The level of intelligence and understanding required is a question of fact. Judgement about a minor's competence involves a consideration of such matters as the ability to understand the issues and circumstances; the maturity and degree of autonomy; the age of the minor; the complexity and nature of the issue involved; and the nature and effect of any medical condition with which the minor presents.
Although the issue under consideration in Gillick involved whether a doctor could lawfully prescribe contraception for a girl under 16 without her parents’ consent, the operation of the principle is not confined to “medical treatment” narrowly defined. Rather, the principle is directed to the broader question of parental rights and a minor’s capacity to make informed (or competent) decisions in relation to a range of matters.[3]
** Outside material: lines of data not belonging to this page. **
-- ==== Sys2Proof/Machine/Operands.lean ====
section
/-!
DEFINITION. Regions (20_memory.md R61), the operand table of the eight commands (30_encoding.md R94), and the checks a command
passes before it does anything, in their fixed order (60_exceptions.md R262 to R265, R269).
-/

namespace Sys2Proof.Machine

/-- A region (a, n): the bytes BUF[a], …, BUF[a+n−1] (20_memory.md R61). -/
structure Region where
  addr : Nat
  len : Nat
  deriving DecidableEq, Repr

/-- In range: n = 0, or a + n ≤ BUF_SIZE without wrap (20_memory.md R61). -/
def Region.inRange (r : Region) (size : Nat) : Bool := decide (r.len = 0) || decide (r.addr + r.len ≤ size)

/-- Overlap of two regions (20_memory.md R61). -/
def Region.overlaps (r q : Region) : Bool :=
  decide (0 < r.len) && decide (0 < q.len) && decide (r.addr < q.addr + q.len) && decide (q.addr < r.addr + r.len)

/-- What one row of 30_encoding.md R94 says of a command, its regions filled in from the operand registers. -/
structure CommandOperands where
  /-- The command needs KEY_VALID. -/
  needsKey : Bool
  /-- The code of the command's length check where that check fails. -/
  lengthError : Option ResultCode
  /-- The primary input, the region at SRC_ADDR. -/
  primaryIn : Region
  /-- The other inputs. -/
  otherIn : List Region
  /-- The primary output, the region at DST_ADDR. -/
  primaryOut : Option Region
  /-- The other outputs. -/
  otherOut : List Region
  /-- The primary output may lie exactly on the primary input (60_exceptions.md R265 (b)). -/
  inPlace : Bool
  deriving DecidableEq, Repr

/-- The input regions. -/
def CommandOperands.inputs (o : CommandOperands) : List Region := o.primaryIn :: o.otherIn

/-- The output regions. -/
def CommandOperands.outputs (o : CommandOperands) : List Region :=
  match o.primaryOut with
  | none => o.otherOut
  | some r => r :: o.otherOut

/-- The range check holds: every region of the command is in range (60_exceptions.md R264). -/
def CommandOperands.inRange (o : CommandOperands) (size : Nat) : Bool :=
  o.inputs.all (fun r => r.inRange size) && o.outputs.all (fun r => r.inRange size)

/-- Some two regions of a list, at different places in it, overlap. -/
def anyOverlap : List Region → Bool
  | [] => false
  | r :: l => l.any (fun q => r.overlaps q) || anyOverlap l

/-- The primary output overlaps an input in a way the in-place exception does not allow (60_exceptions.md R265 (b)). -/
def CommandOperands.primaryClash (o : CommandOperands) : Bool :=
  match o.primaryOut with
  | none => false
  | some r =>
    (r.overlaps o.primaryIn && !(o.inPlace && decide (r.addr = o.primaryIn.addr))) || o.otherIn.any (fun q => r.overlaps q)

/-- The overlap check fails (60_exceptions.md R265). -/
def CommandOperands.clash (o : CommandOperands) : Bool :=
  anyOverlap o.outputs || o.primaryClash || o.otherOut.any (fun r => o.inputs.any (fun q => r.overlaps q))

/-- The checks after IllegalCommand, in the order of 60_exceptions.md R269: the code of the first that fails, or `ok`. -/
def CommandOperands.check (o : CommandOperands) (size : Nat) (keyValid : Bool) : ResultCode :=
  if o.needsKey && !keyValid then .noKey
  else
    match o.lengthError with
    | some e => e
    | none => if !o.inRange size then .rangeError else if o.clash then .overlapError else .ok

/-- The primary input (SRC_ADDR, SRC_LEN). -/
def State.srcRegion (s : State) : Region := ⟨s.opr.srcAddr.toNat, s.opr.srcLen.toNat⟩

/-- The AAD input (AAD_ADDR, AAD_LEN). -/
def State.aadRegion (s : State) : Region := ⟨s.opr.aadAddr.toNat, s.opr.aadLen.toNat⟩

/-- The nonce input (NONCE_ADDR, NONCE_LEN). -/
def State.nonceRegion (s : State) : Region := ⟨s.opr.nonceAddr.toNat, s.opr.nonceLen.toNat⟩

/-- The tag (TAG_ADDR, 16). -/
def State.tagRegion (s : State) : Region := ⟨s.opr.tagAddr.toNat, 16⟩

/-- The primary output (DST_ADDR, n). -/
def State.dstRegion (s : State) (n : Nat) : Region := ⟨s.opr.dstAddr.toNat, n⟩

/-- The length check of KEYEXP (60_exceptions.md R263). -/
def State.keyLengthError (s : State) : Option ResultCode := if s.opr.srcLen = 32#32 then none else some .invalidKeyLength

/-- The length check of ENC and DEC (60_exceptions.md R263). -/
def State.blockLengthError (s : State) : Option ResultCode := if s.opr.srcLen = 16#32 then none else some .invalidBlockLength

/-- The length check of GCM_ENC and GCM_DEC (60_exceptions.md R263). -/
def State.nonceLengthError (s : State) : Option ResultCode :=
  if s.opr.nonceLen = 12#32 then none else some .unsupportedNonceLength

/-- Row KEYEXP of 30_encoding.md R94. -/
def operandsKeyexp (s : State) : CommandOperands :=
  { needsKey := false, lengthError := s.keyLengthError, primaryIn := s.srcRegion, otherIn := [], primaryOut := none,
    otherOut := [], inPlace := false }

/-- Row ENC of 30_encoding.md R94. -/
def operandsEnc (s : State) : CommandOperands :=
  { needsKey := true, lengthError := s.blockLengthError, primaryIn := s.srcRegion, otherIn := [],
    primaryOut := some (s.dstRegion 16), otherOut := [], inPlace := true }

/-- Row DEC of 30_encoding.md R94. -/
def operandsDec (s : State) : CommandOperands :=
  { needsKey := true, lengthError := s.blockLengthError, primaryIn := s.srcRegion, otherIn := [],
    primaryOut := some (s.dstRegion 16), otherOut := [], inPlace := true }

/-- Row GCM_ENC of 30_encoding.md R94: P, A, N in; C, T out. -/
def operandsGcmEnc (s : State) : CommandOperands :=
  { needsKey := true, lengthError := s.nonceLengthError, primaryIn := s.srcRegion,
    otherIn := [s.aadRegion, s.nonceRegion], primaryOut := some (s.dstRegion s.opr.srcLen.toNat),
    otherOut := [s.tagRegion], inPlace := true }

/-- Row GCM_DEC of 30_encoding.md R94: C, A, N, T in; P out. -/
def operandsGcmDec (s : State) : CommandOperands :=
  { needsKey := true, lengthError := s.nonceLengthError, primaryIn := s.srcRegion,
    otherIn := [s.aadRegion, s.nonceRegion, s.tagRegion], primaryOut := some (s.dstRegion s.opr.srcLen.toNat),
    otherOut := [], inPlace := true }

/-- Row GHASH of 30_encoding.md R94: C and A in; S out. -/
def operandsGhash (s : State) : CommandOperands :=
  { needsKey := true, lengthError := none, primaryIn := s.srcRegion, otherIn := [s.aadRegion],
    primaryOut := some (s.dstRegion 16), otherOut := [], inPlace := false }

/-- Row GFMUL8 of 30_encoding.md R94: two bytes in, one out; SRC_LEN is ignored. -/
def operandsGfmul8 (s : State) : CommandOperands :=
  { needsKey := false, lengthError := none, primaryIn := ⟨s.opr.srcAddr.toNat, 2⟩, otherIn := [],
    primaryOut := some (s.dstRegion 1), otherOut := [], inPlace := false }

/-- Row GFMUL128 of 30_encoding.md R94: 32 bytes in, 16 out; SRC_LEN is ignored. -/
def operandsGfmul128 (s : State) : CommandOperands :=
  { needsKey := false, lengthError := none, primaryIn := ⟨s.opr.srcAddr.toNat, 32⟩, otherIn := [],
    primaryOut := some (s.dstRegion 16), otherOut := [], inPlace := false }

/-- The operand table of 30_encoding.md R94. -/
def operandsOf (i : Instr) (s : State) : CommandOperands :=
  match i with
  | .keyexp => operandsKeyexp s
  | .enc => operandsEnc s
  | .dec => operandsDec s
  | .gcmEnc => operandsGcmEnc s
  | .gcmDec => operandsGcmDec s
  | .ghash => operandsGhash s
  | .gfmul8 => operandsGfmul8 s
  | .gfmul128 => operandsGfmul128 s

/-- The checks of a decoded command in a state (60_exceptions.md R269, from NoKey on). -/
def State.checkOperands (s : State) (o : CommandOperands) : ResultCode := o.check s.config.bufSize s.keyValid

/-- One command (30_encoding.md R96): the checks, and where they fail the error and nothing else; else what the command does, and
completion with the code it returns, or the model fault it meets. -/
def State.runCommand (s : State) (o : CommandOperands) (body : Except Fault (State × ResultCode)) :
    Host.Outcome State Fault Refusal :=
  match s.checkOperands o with
  | .ok =>
    match body with
    | .ok (t, c) => .next (t.complete c)
    | .error f => .fault f
  | e => .next (s.raise e)

end Sys2Proof.Machine
end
Even before Gillick was decided the common law had, in a limited category of cases, recognised that the views and wishes of a child over
a certain age demanded some consideration. These cases, known as the “age of discretion” cases, involved proceedings in which a parent or guardian sought a writ of habeas corpus to secure the return of a child who had left home without consent. The courts would refuse an order if the child had attained the age of discretion, which came to be regarded as 14 years for boys and 16 for girls, and the child did not wish to return. The principle underlying this refusal was that a child who had attained this age had sufficient understanding to make his or her own decisions.These concepts reflect the operation of broader principles in our legal system dictating the circumstances in which a person below the age of majority may nevertheless make determinations with legal consequences. Those principles operate in relation to such matters as criminal responsibility, the valid entry into contracts for those goods and services necessary to the maintenance of lifestyle, and the capacity to form beneficial contracts of employment.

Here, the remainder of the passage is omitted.